Activity => Given the listing below, write out exactly the lines starting with the line that has "withSecondScale (.dmulu rd" and going on through the line that has "(if r * r + r", both kept.

Provided records =>
-- ==== Sys2Proof/Machine/DecimalArith.lean ====
section
/-! DEFINITION. Decimal arithmetic (`44_arith.md`), DPOW apart: each command computes its exact result and rounds it once
(R86, R91). -/

namespace Sys2Proof.Machine

/-- DADD (R92): the scale is checked and does not enter the sum; `rm` has no effect. -/
def execDadd (rd rs1 rs2 : Reg) (rm : RoundingMode) (ov : OverflowMode) (sc : ScaleField) (s : State) : Result :=
  withScale (.dadd rd rs1 rs2 rm ov sc) sc s fun _ =>
    readX2 rs1 rs2 s fun a b s => finishWrapping (.dadd rd rs1 rs2 rm ov sc) rd ov (a.toInt + b.toInt) s

/-- DSUB (R93). -/
def execDsub (rd rs1 rs2 : Reg) (rm : RoundingMode) (ov : OverflowMode) (sc : ScaleField) (s : State) : Result :=
  withScale (.dsub rd rs1 rs2 rm ov sc) sc s fun _ =>
    readX2 rs1 rs2 s fun a b s => finishWrapping (.dsub rd rs1 rs2 rm ov sc) rd ov (a.toInt - b.toInt) s

/-- DMUL (R94). -/
def execDmul (rd rs1 rs2 : Reg) (rm : RoundingMode) (ov : OverflowMode) (sc : ScaleField) (s : State) : Result :=
  withScale (.dmul rd rs1 rs2 rm ov sc) sc s fun k =>
    readX2 rs1 rs2 s fun a b s =>
      finishRounded (.dmul rd rs1 rs2 rm ov sc) rd [a, b] k rm ov ⟨a.toInt * b.toInt, 10 ^ k⟩ s

/-- DMULU (R95): the second factor is at scale `t = x[rc]`. -/
def execDmulu (rd rs1 rs2 rc : Reg) (rm : RoundingMode) (ov : OverflowMode) (sc : ScaleField) (s : State) : Result :=
  withScale (.dmulu rd rs1 rs2 rc rm ov sc) sc s fun k =>
    withSecondScale (.dmulu rd rs1 rs2 rc rm ov sc) rc s fun t s =>
      readX2 rs1 rs2 s fun a b s =>
        finishRounded (.dmulu rd rs1 rs2 rc rm ov sc) rd [a, b, BitVec.ofNat 64 t] k rm ov
          ⟨a.toInt * b.toInt, 10 ^ t⟩ s

/-- DDIV (R96). -/
def execDdiv (rd rs1 rs2 : Reg) (rm : RoundingMode) (ov : OverflowMode) (sc : ScaleField) (s : State) : Result :=
  withScale (.ddiv rd rs1 rs2 rm ov sc) sc s fun k =>
    readX rs2 s fun b s =>
      if b.toInt = 0 then raise (.ddiv rd rs1 rs2 rm ov sc) .divisionByZero s
      else readX rs1 s fun a s =>
        finishRounded (.ddiv rd rs1 rs2 rm ov sc) rd [a, b] k rm ov (.ofDiv (a.toInt * 10 ^ k) b.toInt) s

/-- DDIVU (R97): the divisor is at scale `t = x[rc]`. -/
def execDdivu (rd rs1 rs2 rc : Reg) (rm : RoundingMode) (ov : OverflowMode) (sc : ScaleField) (s : State) : Result :=
  withScale (.ddivu rd rs1 rs2 rc rm ov sc) sc s fun k =>
    withSecondScale (.ddivu rd rs1 rs2 rc rm ov sc) rc s fun t s =>
      readX rs2 s fun b s =>
        if b.toInt = 0 then raise (.ddivu rd rs1 rs2 rc rm ov sc) .divisionByZero s
        else readX rs1 s fun a s =>
          finishRounded (.ddivu rd rs1 rs2 rc rm ov sc) rd [a, b, BitVec.ofNat 64 t] k rm ov
            (.ofDiv (a.toInt * 10 ^ t) b.toInt) s

/-- DSQR (R98). -/
def execDsqr (rd rs1 : Reg) (rm : RoundingMode) (ov : OverflowMode) (sc : ScaleField) (s : State) : Result :=
  withScale (.dsqr rd rs1 rm ov sc) sc s fun k =>
    readX rs1 s fun a s =>
      finishRounded (.dsqr rd rs1 rm ov sc) rd [a] k rm ov ⟨a.toInt * a.toInt, 10 ^ k⟩ s

/-- R99: the root of `n` rounded under `rm`; an inexact root is never a tie. -/
def roundedRoot (n : Nat) (rm : RoundingMode) : Except EngineFault Int :=
  let r := isqrt n
  if r * r = n then .ok r
  else
    match incrementFor rm false (decide (r % 2 ≠ 0))
        (if r * r + r + 1 ≤ n then .greaterThanHalf else .lessThanHalf) with
    | .error e => .error e
    | .ok inc => .ok (r + inc)

/-- DSQRT (R99). -/
def execDsqrt (rd rs1 : Reg) (rm : RoundingMode) (ov : OverflowMode) (sc : ScaleField) (s : State) : Result :=
  withScale (.dsqrt rd rs1 rm ov sc) sc s fun k =>
    readX rs1 s fun a s =>
      if a.toInt < 0 then raise (.dsqrt rd rs1 rm ov sc) .negativeSqrt s
      else finish (.dsqrt rd rs1 rm ov sc) rd ((roundedRoot (a.toInt.toNat * 10 ^ k) rm).map word64) s

/-- DAVG (R102). -/
def execDavg (rd rs1 rs2 : Reg) (rm : RoundingMode) (ov : OverflowMode) (sc : ScaleField) (s : State) : Result :=
  withScale (.davg rd rs1 rs2 rm ov sc) sc s fun k =>
    readX2 rs1 rs2 s fun a b s =>
      finishRounded (.davg rd rs1 rs2 rm ov sc) rd [a, b] k rm ov ⟨a.toInt + b.toInt, 2⟩ s

/-- DINV (R103). -/
def execDinv (rd rs1 : Reg) (rm : RoundingMode) (ov : OverflowMode) (sc : ScaleField) (s : State) : Result :=
  withScale (.dinv rd rs1 rm ov sc) sc s fun k =>
    readX rs1 s fun a s =>
      if a.toInt = 0 then raise (.dinv rd rs1 rm ov sc) .divisionByZero s
      else finishRounded (.dinv rd rs1 rm ov sc) rd [a] k rm ov (.ofDiv (10 ^ (2 * k)) a.toInt) s

end Sys2Proof.Machine
end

The answer =>
    withSecondScale (.dmulu rd rs1 rs2 rc rm ov sc) rc s fun t s =>
      readX2 rs1 rs2 s fun a b s =>
        finishRounded (.dmulu rd rs1 rs2 rc rm ov sc) rd [a, b, BitVec.ofNat 64 t] k rm ov
          ⟨a.toInt * b.toInt, 10 ^ t⟩ s

/-- DDIV (R96). -/
def execDdiv (rd rs1 rs2 : Reg) (rm : RoundingMode) (ov : OverflowMode) (sc : ScaleField) (s : State) : Result :=
  withScale (.ddiv rd rs1 rs2 rm ov sc) sc s fun k =>
    readX rs2 s fun b s =>
      if b.toInt = 0 then raise (.ddiv rd rs1 rs2 rm ov sc) .divisionByZero s
      else readX rs1 s fun a s =>
        finishRounded (.ddiv rd rs1 rs2 rm ov sc) rd [a, b] k rm ov (.ofDiv (a.toInt * 10 ^ k) b.toInt) s

/-- DDIVU (R97): the divisor is at scale `t = x[rc]`. -/
def execDdivu (rd rs1 rs2 rc : Reg) (rm : RoundingMode) (ov : OverflowMode) (sc : ScaleField) (s : State) : Result :=
  withScale (.ddivu rd rs1 rs2 rc rm ov sc) sc s fun k =>
    withSecondScale (.ddivu rd rs1 rs2 rc rm ov sc) rc s fun t s =>
      readX rs2 s fun b s =>
        if b.toInt = 0 then raise (.ddivu rd rs1 rs2 rc rm ov sc) .divisionByZero s
        else readX rs1 s fun a s =>
          finishRounded (.ddivu rd rs1 rs2 rc rm ov sc) rd [a, b, BitVec.ofNat 64 t] k rm ov
            (.ofDiv (a.toInt * 10 ^ t) b.toInt) s

/-- DSQR (R98). -/
def execDsqr (rd rs1 : Reg) (rm : RoundingMode) (ov : OverflowMode) (sc : ScaleField) (s : State) : Result :=
  withScale (.dsqr rd rs1 rm ov sc) sc s fun k =>
    readX rs1 s fun a s =>
      finishRounded (.dsqr rd rs1 rm ov sc) rd [a] k rm ov ⟨a.toInt * a.toInt, 10 ^ k⟩ s

/-- R99: the root of `n` rounded under `rm`; an inexact root is never a tie. -/
def roundedRoot (n : Nat) (rm : RoundingMode) : Except EngineFault Int :=
  let r := isqrt n
  if r * r = n then .ok r
  else
    match incrementFor rm false (decide (r % 2 ≠ 0))
        (if r * r + r + 1 ≤ n then .greaterThanHalf else .lessThanHalf) with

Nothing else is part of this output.